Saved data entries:
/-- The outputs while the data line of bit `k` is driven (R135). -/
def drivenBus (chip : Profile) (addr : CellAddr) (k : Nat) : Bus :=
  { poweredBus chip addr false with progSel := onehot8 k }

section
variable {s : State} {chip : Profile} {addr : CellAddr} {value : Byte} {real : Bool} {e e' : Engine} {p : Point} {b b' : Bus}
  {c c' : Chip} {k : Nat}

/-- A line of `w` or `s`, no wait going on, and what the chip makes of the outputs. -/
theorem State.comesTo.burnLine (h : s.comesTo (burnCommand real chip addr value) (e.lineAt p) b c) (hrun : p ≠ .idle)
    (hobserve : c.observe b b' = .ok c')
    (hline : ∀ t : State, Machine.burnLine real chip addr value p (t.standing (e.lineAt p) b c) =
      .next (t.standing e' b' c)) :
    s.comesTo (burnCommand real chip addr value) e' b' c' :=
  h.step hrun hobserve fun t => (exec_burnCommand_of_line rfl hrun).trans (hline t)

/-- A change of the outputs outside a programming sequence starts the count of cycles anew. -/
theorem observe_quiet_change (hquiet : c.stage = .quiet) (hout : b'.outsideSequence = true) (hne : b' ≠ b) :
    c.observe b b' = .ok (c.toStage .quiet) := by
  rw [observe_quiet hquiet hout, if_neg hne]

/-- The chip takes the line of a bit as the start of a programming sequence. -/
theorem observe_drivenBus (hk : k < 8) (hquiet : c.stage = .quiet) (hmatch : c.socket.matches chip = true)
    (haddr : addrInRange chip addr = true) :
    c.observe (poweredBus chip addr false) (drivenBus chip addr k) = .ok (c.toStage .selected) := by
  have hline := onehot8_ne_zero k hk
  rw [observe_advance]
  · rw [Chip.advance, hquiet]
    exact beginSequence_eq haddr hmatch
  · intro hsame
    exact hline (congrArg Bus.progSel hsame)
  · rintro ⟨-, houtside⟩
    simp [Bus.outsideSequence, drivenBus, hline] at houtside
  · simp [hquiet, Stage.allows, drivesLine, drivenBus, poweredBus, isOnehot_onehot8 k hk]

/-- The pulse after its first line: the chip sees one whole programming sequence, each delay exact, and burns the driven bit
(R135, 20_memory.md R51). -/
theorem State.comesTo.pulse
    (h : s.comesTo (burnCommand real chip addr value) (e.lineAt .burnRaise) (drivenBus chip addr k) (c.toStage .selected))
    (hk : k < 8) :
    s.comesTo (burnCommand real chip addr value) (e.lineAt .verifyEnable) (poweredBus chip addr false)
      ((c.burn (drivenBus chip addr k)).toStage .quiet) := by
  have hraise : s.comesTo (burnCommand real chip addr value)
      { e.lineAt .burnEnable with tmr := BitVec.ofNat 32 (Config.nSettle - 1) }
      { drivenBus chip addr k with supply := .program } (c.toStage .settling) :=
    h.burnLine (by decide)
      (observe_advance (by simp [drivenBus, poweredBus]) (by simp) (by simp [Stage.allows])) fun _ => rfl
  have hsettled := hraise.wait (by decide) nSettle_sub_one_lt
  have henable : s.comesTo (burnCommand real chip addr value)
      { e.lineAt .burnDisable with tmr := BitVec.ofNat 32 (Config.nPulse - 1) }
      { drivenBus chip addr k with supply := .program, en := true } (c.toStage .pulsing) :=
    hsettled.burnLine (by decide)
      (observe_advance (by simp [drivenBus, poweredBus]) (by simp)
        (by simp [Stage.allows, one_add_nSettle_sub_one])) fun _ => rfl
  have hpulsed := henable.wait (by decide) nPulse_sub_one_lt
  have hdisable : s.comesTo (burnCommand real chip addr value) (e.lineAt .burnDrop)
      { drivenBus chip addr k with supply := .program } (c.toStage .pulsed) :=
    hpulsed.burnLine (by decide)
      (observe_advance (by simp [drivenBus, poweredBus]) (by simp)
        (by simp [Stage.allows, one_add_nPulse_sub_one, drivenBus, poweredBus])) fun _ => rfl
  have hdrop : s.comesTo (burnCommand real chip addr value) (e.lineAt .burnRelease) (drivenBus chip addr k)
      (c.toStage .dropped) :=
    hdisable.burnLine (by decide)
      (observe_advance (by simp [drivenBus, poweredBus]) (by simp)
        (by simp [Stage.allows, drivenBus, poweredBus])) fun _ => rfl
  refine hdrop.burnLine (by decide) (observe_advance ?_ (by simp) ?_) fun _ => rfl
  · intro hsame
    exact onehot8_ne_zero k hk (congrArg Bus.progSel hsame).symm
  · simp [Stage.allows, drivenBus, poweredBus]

Try it: Reproduce each record above exactly, keeping every word as it stands.

Exercise output:
/-- The outputs while the data line of bit `k` is driven (R135). -/
def drivenBus (chip : Profile) (addr : CellAddr) (k : Nat) : Bus :=
  { poweredBus chip addr false with progSel := onehot8 k }

section
variable {s : State} {chip : Profile} {addr : CellAddr} {value : Byte} {real : Bool} {e e' : Engine} {p : Point} {b b' : Bus}
  {c c' : Chip} {k : Nat}

/-- A line of `w` or `s`, no wait going on, and what the chip makes of the outputs. -/
theorem State.comesTo.burnLine (h : s.comesTo (burnCommand real chip addr value) (e.lineAt p) b c) (hrun : p ≠ .idle)
    (hobserve : c.observe b b' = .ok c')
    (hline : ∀ t : State, Machine.burnLine real chip addr value p (t.standing (e.lineAt p) b c) =
      .next (t.standing e' b' c)) :
    s.comesTo (burnCommand real chip addr value) e' b' c' :=
  h.step hrun hobserve fun t => (exec_burnCommand_of_line rfl hrun).trans (hline t)

/-- A change of the outputs outside a programming sequence starts the count of cycles anew. -/
theorem observe_quiet_change (hquiet : c.stage = .quiet) (hout : b'.outsideSequence = true) (hne : b' ≠ b) :
    c.observe b b' = .ok (c.toStage .quiet) := by
  rw [observe_quiet hquiet hout, if_neg hne]

/-- The chip takes the line of a bit as the start of a programming sequence. -/
theorem observe_drivenBus (hk : k < 8) (hquiet : c.stage = .quiet) (hmatch : c.socket.matches chip = true)
    (haddr : addrInRange chip addr = true) :
    c.observe (poweredBus chip addr false) (drivenBus chip addr k) = .ok (c.toStage .selected) := by
  have hline := onehot8_ne_zero k hk
  rw [observe_advance]
  · rw [Chip.advance, hquiet]
    exact beginSequence_eq haddr hmatch
  · intro hsame
    exact hline (congrArg Bus.progSel hsame)
  · rintro ⟨-, houtside⟩
    simp [Bus.outsideSequence, drivenBus, hline] at houtside
  · simp [hquiet, Stage.allows, drivesLine, drivenBus, poweredBus, isOnehot_onehot8 k hk]

/-- The pulse after its first line: the chip sees one whole programming sequence, each delay exact, and burns the driven bit
(R135, 20_memory.md R51). -/
theorem State.comesTo.pulse
    (h : s.comesTo (burnCommand real chip addr value) (e.lineAt .burnRaise) (drivenBus chip addr k) (c.toStage .selected))
    (hk : k < 8) :
    s.comesTo (burnCommand real chip addr value) (e.lineAt .verifyEnable) (poweredBus chip addr false)
      ((c.burn (drivenBus chip addr k)).toStage .quiet) := by
  have hraise : s.comesTo (burnCommand real chip addr value)
      { e.lineAt .burnEnable with tmr := BitVec.ofNat 32 (Config.nSettle - 1) }
      { drivenBus chip addr k with supply := .program } (c.toStage .settling) :=
    h.burnLine (by decide)
      (observe_advance (by simp [drivenBus, poweredBus]) (by simp) (by simp [Stage.allows])) fun _ => rfl
  have hsettled := hraise.wait (by decide) nSettle_sub_one_lt
  have henable : s.comesTo (burnCommand real chip addr value)
      { e.lineAt .burnDisable with tmr := BitVec.ofNat 32 (Config.nPulse - 1) }
      { drivenBus chip addr k with supply := .program, en := true } (c.toStage .pulsing) :=
    hsettled.burnLine (by decide)
      (observe_advance (by simp [drivenBus, poweredBus]) (by simp)
        (by simp [Stage.allows, one_add_nSettle_sub_one])) fun _ => rfl
  have hpulsed := henable.wait (by decide) nPulse_sub_one_lt
  have hdisable : s.comesTo (burnCommand real chip addr value) (e.lineAt .burnDrop)
      { drivenBus chip addr k with supply := .program } (c.toStage .pulsed) :=
    hpulsed.burnLine (by decide)
      (observe_advance (by simp [drivenBus, poweredBus]) (by simp)
        (by simp [Stage.allows, one_add_nPulse_sub_one, drivenBus, poweredBus])) fun _ => rfl
  have hdrop : s.comesTo (burnCommand real chip addr value) (e.lineAt .burnRelease) (drivenBus chip addr k)
      (c.toStage .dropped) :=
    hdisable.burnLine (by decide)
      (observe_advance (by simp [drivenBus, poweredBus]) (by simp)
        (by simp [Stage.allows, drivenBus, poweredBus])) fun _ => rfl
  refine hdrop.burnLine (by decide) (observe_advance ?_ (by simp) ?_) fun _ => rfl
  · intro hsame
    exact onehot8_ne_zero k hk (congrArg Bus.progSel hsame).symm
  · simp [Stage.allows, drivenBus, poweredBus]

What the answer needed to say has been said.